Zwei Tage vor dem Riesenslalom habe ich wirklich nichts mehr gelesen. Aber in einer normalen Woche interessiert es mich schon, was alles berichtet wird. Solange die Ergebnisse stimmen, sowieso. Wenn es wie im Fall von Gisins Bier-Artikel ein paar unqualifizierte Leserkommentare gibt, lässt das einem nach dem Gewinn von Olympia-Gold kalt. Aber ich kann mir vorstellen, dass dieselben Kommentare in Zeiten, wo die sportlichen Leistungen nicht so berauschend sind, enorm wehtun.
Wie stark beschäftigt Sie der Krieg in der Ukraine?
Ich informiere mich am Abend meistens in der Sendung «10 vor 10». Auf mich wirken diese Bilder total surreal. Ich fühle mich zurückversetzt in den Geschichtsunterricht in der Primarschule, wo man uns Kriegsvideos gezeigt hat. Ich dachte damals, dass es so etwas in Europa nie mehr geben wird. Deshalb ist es für mich schockierend und surreal zugleich, dass dieser Krieg nun doch Tatsache ist. Und ich fühle mich machtlos, glaube nicht, dass ich mit einem Instagram-Posting irgendetwas Positives für die Ukrainer bewirken kann. Aber selbstverständlich unterstütze ich jede politische Idee, mit der diesen Leuten geholfen wird.

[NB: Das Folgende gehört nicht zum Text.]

-- ==== Sys2Proof/Laws/State.lean ====
section
/-! SUPPORT. What each update of a record of the state leaves in each field of it, and what reading one record after
updating another gives. Every lemma of the first part is true by rfl. -/

namespace Sys2Proof.Machine


/-! ### State.modPort -/

@[simp] theorem modPort_pending (s : State) (p : Port) (f : PortRecord → PortRecord) : (s.modPort p f).pending = s.pending := rfl
@[simp] theorem modPort_freeIndex (s : State) (p : Port) (f : PortRecord → PortRecord) : (s.modPort p f).freeIndex = s.freeIndex := rfl
@[simp] theorem modPort_claim (s : State) (p : Port) (f : PortRecord → PortRecord) : (s.modPort p f).claim = s.claim := rfl
@[simp] theorem modPort_config (s : State) (p : Port) (f : PortRecord → PortRecord) : (s.modPort p f).config = s.config := rfl
@[simp] theorem modPort_channels (s : State) (p : Port) (f : PortRecord → PortRecord) : (s.modPort p f).channels = s.channels := rfl
@[simp] theorem modPort_pool (s : State) (p : Port) (f : PortRecord → PortRecord) : (s.modPort p f).pool = s.pool := rfl
@[simp] theorem modPort_players (s : State) (p : Port) (f : PortRecord → PortRecord) : (s.modPort p f).players = s.players := rfl
@[simp] theorem modPort_probeQueue (s : State) (p : Port) (f : PortRecord → PortRecord) : (s.modPort p f).probeQueue = s.probeQueue := rfl
@[simp] theorem modPort_mover (s : State) (p : Port) (f : PortRecord → PortRecord) : (s.modPort p f).mover = s.mover := rfl
@[simp] theorem modPort_cache (s : State) (p : Port) (f : PortRecord → PortRecord) : (s.modPort p f).cache = s.cache := rfl
@[simp] theorem modPort_parkCounter (s : State) (p : Port) (f : PortRecord → PortRecord) : (s.modPort p f).parkCounter = s.parkCounter := rfl
@[simp] theorem modPort_highway (s : State) (p : Port) (f : PortRecord → PortRecord) : (s.modPort p f).highway = s.highway := rfl
@[simp] theorem modPort_timebase (s : State) (p : Port) (f : PortRecord → PortRecord) : (s.modPort p f).timebase = s.timebase := rfl

/-! ### State.modChan -/

@[simp] theorem modChan_pending (s : State) (n : ChannelNo) (f : Channel → Channel) : (s.modChan n f).pending = s.pending := rfl
@[simp] theorem modChan_freeIndex (s : State) (n : ChannelNo) (f : Channel → Channel) : (s.modChan n f).freeIndex = s.freeIndex := rfl
@[simp] theorem modChan_ports (s : State) (n : ChannelNo) (f : Channel → Channel) : (s.modChan n f).ports = s.ports := rfl
@[simp] theorem modChan_claim (s : State) (n : ChannelNo) (f : Channel → Channel) : (s.modChan n f).claim = s.claim := rfl
@[simp] theorem modChan_config (s : State) (n : ChannelNo) (f : Channel → Channel) : (s.modChan n f).config = s.config := rfl
@[simp] theorem modChan_pool (s : State) (n : ChannelNo) (f : Channel → Channel) : (s.modChan n f).pool = s.pool := rfl
@[simp] theorem modChan_players (s : State) (n : ChannelNo) (f : Channel → Channel) : (s.modChan n f).players = s.players := rfl
@[simp] theorem modChan_probeQueue (s : State) (n : ChannelNo) (f : Channel → Channel) : (s.modChan n f).probeQueue = s.probeQueue := rfl
@[simp] theorem modChan_mover (s : State) (n : ChannelNo) (f : Channel → Channel) : (s.modChan n f).mover = s.mover := rfl
@[simp] theorem modChan_cache (s : State) (n : ChannelNo) (f : Channel → Channel) : (s.modChan n f).cache = s.cache := rfl
@[simp] theorem modChan_parkCounter (s : State) (n : ChannelNo) (f : Channel → Channel) : (s.modChan n f).parkCounter = s.parkCounter := rfl
@[simp] theorem modChan_highway (s : State) (n : ChannelNo) (f : Channel → Channel) : (s.modChan n f).highway = s.highway := rfl
@[simp] theorem modChan_timebase (s : State) (n : ChannelNo) (f : Channel → Channel) : (s.modChan n f).timebase = s.timebase := rfl

/-! ### State.setPlay -/

@[simp] theorem setPlay_pending (s : State) (k : PlayerNo) (x : Option Play) : (s.setPlay k x).pending = s.pending := rfl
@[simp] theorem setPlay_freeIndex (s : State) (k : PlayerNo) (x : Option Play) : (s.setPlay k x).freeIndex = s.freeIndex := rfl
@[simp] theorem setPlay_ports (s : State) (k : PlayerNo) (x : Option Play) : (s.setPlay k x).ports = s.ports := rfl
@[simp] theorem setPlay_claim (s : State) (k : PlayerNo) (x : Option Play) : (s.setPlay k x).claim = s.claim := rfl
@[simp] theorem setPlay_config (s : State) (k : PlayerNo) (x : Option Play) : (s.setPlay k x).config = s.config := rfl
@[simp] theorem setPlay_channels (s : State) (k : PlayerNo) (x : Option Play) : (s.setPlay k x).channels = s.channels := rfl
@[simp] theorem setPlay_pool (s : State) (k : PlayerNo) (x : Option Play) : (s.setPlay k x).pool = s.pool := rfl
@[simp] theorem setPlay_probeQueue (s : State) (k : PlayerNo) (x : Option Play) : (s.setPlay k x).probeQueue = s.probeQueue := rfl
@[simp] theorem setPlay_mover (s : State) (k : PlayerNo) (x : Option Play) : (s.setPlay k x).mover = s.mover := rfl
@[simp] theorem setPlay_cache (s : State) (k : PlayerNo) (x : Option Play) : (s.setPlay k x).cache = s.cache := rfl
@[simp] theorem setPlay_parkCounter (s : State) (k : PlayerNo) (x : Option Play) : (s.setPlay k x).parkCounter = s.parkCounter := rfl
@[simp] theorem setPlay_highway (s : State) (k : PlayerNo) (x : Option Play) : (s.setPlay k x).highway = s.highway := rfl
@[simp] theorem setPlay_timebase (s : State) (k : PlayerNo) (x : Option Play) : (s.setPlay k x).timebase = s.timebase := rfl

/-! ### State.setTaps -/

@[simp] theorem setTaps_pending (s : State) (taps : Memory) : (s.setTaps taps).pending = s.pending := rfl
@[simp] theorem setTaps_freeIndex (s : State) (taps : Memory) : (s.setTaps taps).freeIndex = s.freeIndex := rfl
@[simp] theorem setTaps_ports (s : State) (taps : Memory) : (s.setTaps taps).ports = s.ports := rfl
@[simp] theorem setTaps_claim (s : State) (taps : Memory) : (s.setTaps taps).claim = s.claim := rfl
@[simp] theorem setTaps_config (s : State) (taps : Memory) : (s.setTaps taps).config = s.config := rfl
@[simp] theorem setTaps_channels (s : State) (taps : Memory) : (s.setTaps taps).channels = s.channels := rfl
@[simp] theorem setTaps_players (s : State) (taps : Memory) : (s.setTaps taps).players = s.players := rfl
@[simp] theorem setTaps_probeQueue (s : State) (taps : Memory) : (s.setTaps taps).probeQueue = s.probeQueue := rfl
@[simp] theorem setTaps_mover (s : State) (taps : Memory) : (s.setTaps taps).mover = s.mover := rfl
@[simp] theorem setTaps_cache (s : State) (taps : Memory) : (s.setTaps taps).cache = s.cache := rfl
@[simp] theorem setTaps_parkCounter (s : State) (taps : Memory) : (s.setTaps taps).parkCounter = s.parkCounter := rfl
@[simp] theorem setTaps_highway (s : State) (taps : Memory) : (s.setTaps taps).highway = s.highway := rfl
@[simp] theorem setTaps_timebase (s : State) (taps : Memory) : (s.setTaps taps).timebase = s.timebase := rfl

/-! ### State.setMover -/

@[simp] theorem setMover_pending (s : State) (orders : List Order) : (s.setMover orders).pending = s.pending := rfl
@[simp] theorem setMover_freeIndex (s : State) (orders : List Order) : (s.setMover orders).freeIndex = s.freeIndex := rfl
@[simp] theorem setMover_ports (s : State) (orders : List Order) : (s.setMover orders).ports = s.ports := rfl
@[simp] theorem setMover_claim (s : State) (orders : List Order) : (s.setMover orders).claim = s.claim := rfl
@[simp] theorem setMover_config (s : State) (orders : List Order) : (s.setMover orders).config = s.config := rfl
@[simp] theorem setMover_channels (s : State) (orders : List Order) : (s.setMover orders).channels = s.channels := rfl
@[simp] theorem setMover_pool (s : State) (orders : List Order) : (s.setMover orders).pool = s.pool := rfl
@[simp] theorem setMover_players (s : State) (orders : List Order) : (s.setMover orders).players = s.players := rfl
@[simp] theorem setMover_probeQueue (s : State) (orders : List Order) : (s.setMover orders).probeQueue = s.probeQueue := rfl
@[simp] theorem setMover_cache (s : State) (orders : List Order) : (s.setMover orders).cache = s.cache := rfl
@[simp] theorem setMover_parkCounter (s : State) (orders : List Order) : (s.setMover orders).parkCounter = s.parkCounter := rfl
@[simp] theorem setMover_highway (s : State) (orders : List Order) : (s.setMover orders).highway = s.highway := rfl
@[simp] theorem setMover_timebase (s : State) (orders : List Order) : (s.setMover orders).timebase = s.timebase := rfl

/-! ### State.setProbeQueue -/

@[simp] theorem setProbeQueue_pending (s : State) (queue : List ChannelNo) : (s.setProbeQueue queue).pending = s.pending := rfl
@[simp] theorem setProbeQueue_freeIndex (s : State) (queue : List ChannelNo) : (s.setProbeQueue queue).freeIndex = s.freeIndex := rfl
@[simp] theorem setProbeQueue_ports (s : State) (queue : List ChannelNo) : (s.setProbeQueue queue).ports = s.ports := rfl
@[simp] theorem setProbeQueue_claim (s : State) (queue : List ChannelNo) : (s.setProbeQueue queue).claim = s.claim := rfl
@[simp] theorem setProbeQueue_config (s : State) (queue : List ChannelNo) : (s.setProbeQueue queue).config = s.config := rfl
@[simp] theorem setProbeQueue_channels (s : State) (queue : List ChannelNo) : (s.setProbeQueue queue).channels = s.channels := rfl
@[simp] theorem setProbeQueue_pool (s : State) (queue : List ChannelNo) : (s.setProbeQueue queue).pool = s.pool := rfl
@[simp] theorem setProbeQueue_players (s : State) (queue : List ChannelNo) : (s.setProbeQueue queue).players = s.players := rfl
@[simp] theorem setProbeQueue_mover (s : State) (queue : List ChannelNo) : (s.setProbeQueue queue).mover = s.mover := rfl
@[simp] theorem setProbeQueue_cache (s : State) (queue : List ChannelNo) : (s.setProbeQueue queue).cache = s.cache := rfl
@[simp] theorem setProbeQueue_parkCounter (s : State) (queue : List ChannelNo) : (s.setProbeQueue queue).parkCounter = s.parkCounter := rfl
@[simp] theorem setProbeQueue_highway (s : State) (queue : List ChannelNo) : (s.setProbeQueue queue).highway = s.highway := rfl
@[simp] theorem setProbeQueue_timebase (s : State) (queue : List ChannelNo) : (s.setProbeQueue queue).timebase = s.timebase := rfl

/-! ### State.setCache -/

@[simp] theorem setCache_pending (s : State) (entries : List CacheEntry) : (s.setCache entries).pending = s.pending := rfl
@[simp] theorem setCache_freeIndex (s : State) (entries : List CacheEntry) : (s.setCache entries).freeIndex = s.freeIndex := rfl
@[simp] theorem setCache_ports (s : State) (entries : List CacheEntry) : (s.setCache entries).ports = s.ports := rfl
@[simp] theorem setCache_claim (s : State) (entries : List CacheEntry) : (s.setCache entries).claim = s.claim := rfl
@[simp] theorem setCache_config (s : State) (entries : List CacheEntry) : (s.setCache entries).config = s.config := rfl
@[simp] theorem setCache_channels (s : State) (entries : List CacheEntry) : (s.setCache entries).channels = s.channels := rfl
@[simp] theorem setCache_pool (s : State) (entries : List CacheEntry) : (s.setCache entries).pool = s.pool := rfl
@[simp] theorem setCache_players (s : State) (entries : List CacheEntry) : (s.setCache entries).players = s.players := rfl
@[simp] theorem setCache_probeQueue (s : State) (entries : List CacheEntry) : (s.setCache entries).probeQueue = s.probeQueue := rfl
@[simp] theorem setCache_mover (s : State) (entries : List CacheEntry) : (s.setCache entries).mover = s.mover := rfl
@[simp] theorem setCache_parkCounter (s : State) (entries : List CacheEntry) : (s.setCache entries).parkCounter = s.parkCounter := rfl
@[simp] theorem setCache_highway (s : State) (entries : List CacheEntry) : (s.setCache entries).highway = s.highway := rfl
@[simp] theorem setCache_timebase (s : State) (entries : List CacheEntry) : (s.setCache entries).timebase = s.timebase := rfl

/-! ### State.setClaim -/

@[simp] theorem setClaim_pending (s : State) (holder : Option Port) : (s.setClaim holder).pending = s.pending := rfl
@[simp] theorem setClaim_freeIndex (s : State) (holder : Option Port) : (s.setClaim holder).freeIndex = s.freeIndex := rfl
@[simp] theorem setClaim_ports (s : State) (holder : Option Port) : (s.setClaim holder).ports = s.ports := rfl
@[simp] theorem setClaim_config (s : State) (holder : Option Port) : (s.setClaim holder).config = s.config := rfl
@[simp] theorem setClaim_channels (s : State) (holder : Option Port) : (s.setClaim holder).channels = s.channels := rfl
@[simp] theorem setClaim_pool (s : State) (holder : Option Port) : (s.setClaim holder).pool = s.pool := rfl
@[simp] theorem setClaim_players (s : State) (holder : Option Port) : (s.setClaim holder).players = s.players := rfl
@[simp] theorem setClaim_probeQueue (s : State) (holder : Option Port) : (s.setClaim holder).probeQueue = s.probeQueue := rfl
@[simp] theorem setClaim_mover (s : State) (holder : Option Port) : (s.setClaim holder).mover = s.mover := rfl
@[simp] theorem setClaim_cache (s : State) (holder : Option Port) : (s.setClaim holder).cache = s.cache := rfl
@[simp] theorem setClaim_parkCounter (s : State) (holder : Option Port) : (s.setClaim holder).parkCounter = s.parkCounter := rfl
@[simp] theorem setClaim_highway (s : State) (holder : Option Port) : (s.setClaim holder).highway = s.highway := rfl
@[simp] theorem setClaim_timebase (s : State) (holder : Option Port) : (s.setClaim holder).timebase = s.timebase := rfl

/-! ### State.setConfig -/

@[simp] theorem setConfig_pending (s : State) (cfg : SharedConfig) : (s.setConfig cfg).pending = s.pending := rfl
@[simp] theorem setConfig_freeIndex (s : State) (cfg : SharedConfig) : (s.setConfig cfg).freeIndex = s.freeIndex := rfl
@[simp] theorem setConfig_ports (s : State) (cfg : SharedConfig) : (s.setConfig cfg).ports = s.ports := rfl
@[simp] theorem setConfig_claim (s : State) (cfg : SharedConfig) : (s.setConfig cfg).claim = s.claim := rfl
@[simp] theorem setConfig_channels (s : State) (cfg : SharedConfig) : (s.setConfig cfg).channels = s.channels := rfl
@[simp] theorem setConfig_pool (s : State) (cfg : SharedConfig) : (s.setConfig cfg).pool = s.pool := rfl
@[simp] theorem setConfig_players (s : State) (cfg : SharedConfig) : (s.setConfig cfg).players = s.players := rfl
@[simp] theorem setConfig_probeQueue (s : State) (cfg : SharedConfig) : (s.setConfig cfg).probeQueue = s.probeQueue := rfl
@[simp] theorem setConfig_mover (s : State) (cfg : SharedConfig) : (s.setConfig cfg).mover = s.mover := rfl
@[simp] theorem setConfig_cache (s : State) (cfg : SharedConfig) : (s.setConfig cfg).cache = s.cache := rfl
@[simp] theorem setConfig_parkCounter (s : State) (cfg : SharedConfig) : (s.setConfig cfg).parkCounter = s.parkCounter := rfl
@[simp] theorem setConfig_highway (s : State) (cfg : SharedConfig) : (s.setConfig cfg).highway = s.highway := rfl
@[simp] theorem setConfig_timebase (s : State) (cfg : SharedConfig) : (s.setConfig cfg).timebase = s.timebase := rfl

Simon Ammann hat sich gegen den Ausschuss der russischen Skispringer ausgesprochen. Haben Sie Verständnis, dass Russlands Sportler fast von allen sportlichen Grossveranstaltungen ausgeschlossen werden?

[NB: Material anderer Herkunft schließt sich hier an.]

theorem evict_within (reason : EvictReason) (s : State) (e : CacheEntry) : s.Within (State.evict reason s e) :=
  ((setCache_within s _).trans (returnSegments_within _ _)).trans (broadcast_within _ _)

theorem evictSame_within (s : State) (tag : Nat) : s.Within (s.evictSame tag) := by
  unfold State.evictSame
  split
  · exact evict_within _ s _
  · exact .refl s

theorem makeRoom_within (s : State) : s.Within s.makeRoom := by
  unfold State.makeRoom
  split
  · split
    · exact evict_within _ s _
    · exact .refl s
  · exact .refl s

theorem addEntry_within (s : State) (c : Channel) : s.Within (s.addEntry c) :=
  ⟨rfl, rfl, rfl, rfl, rfl, rfl, .of_ports rfl⟩

theorem park_within (s : State) (n : ChannelNo) : s.Within (s.park n) :=
  ((evictSame_within s _).trans (makeRoom_within _)).trans (addEntry_within _ _)

theorem vacate_within (s : State) (n : ChannelNo) (park : Bool) : s.Within (s.vacate n park) := by
  unfold State.vacate
  dsimp only
  refine State.Within.trans ?_ (modChan_within _ n _)
  refine State.Within.trans ?_ (returnSegments_within _ _)
  have h := ((abortOrders_within s fun o => o.work.touches n).trans (leaveQueue_within _ n)).trans
    (freePlayer_within _ n)
  split
  · exact h.trans (park_within _ n)
  · exact h.trans (returnSegments_within _ _)

theorem completeRelease_within (s : State) (n : ChannelNo) : s.Within (s.completeRelease n) := vacate_within s n _

/-! ### Which port hears a notice (R163, R165, R167) -/

theorem port_notify (s : State) (p q : Port) (n : Notice) :
    (s.notify p n).port q = if p = q ∧ (s.port q).joined = true then (s.port q).arrive n else s.port q := by
  unfold State.notify
  by_cases e : p = q
  · subst e
    by_cases j : (s.port p).joined = true
    · simp [j]
    · simp [j]
  · by_cases j : (s.port p).joined = true
    · rw [if_pos j, port_modPort_of_ne _ _ e, if_neg fun h => e h.1]
    · rw [if_neg j, if_neg fun h => e h.1]

theorem port_notifyAll (items : List Port) (nodup : items.Nodup) (s : State) (q : Port) (n : Notice) :
    (items.foldl (fun s p => s.notify p n) s).port q
      = if q ∈ items ∧ (s.port q).joined = true then (s.port q).arrive n else s.port q := by
  induction items generalizing s with
  | nil => simp
  | cons p rest ih =>
    have nd := List.nodup_cons.1 nodup
    rw [List.foldl_cons, ih nd.2, port_notify]
    by_cases e : p = q
    · subst e
      by_cases j : (s.port p).joined = true <;> simp [nd.1, j]
    · simp [e, Ne.symm e]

Nein, ich konnte das am Anfang nicht begreifen. Schliesslich können russische Athleten wie zum Beispiel Slalom-Spezialist Alexander Choroschilow rein gar nichts für die brutalen Entscheidungen von Putin. Ich sagte unserem Cheftrainer Tom Stauffer, dass ich diesen Ausschluss als unfair taxiere. Er hat mir dann erklärt, dass sich die Ski-Verbände gleich entschieden hätten, um die Athleten der anderen Nationen zu schützen. Es könnte ja sein, dass plötzlich an einem Weltcuprennen mit russischer Beteiligung Attentate verübt werden. Seitdem kann ich diesen Ausschluss zwar noch nicht zu hundert Prozent nachvollziehen, aber ich habe ein wenig mehr Verständnis.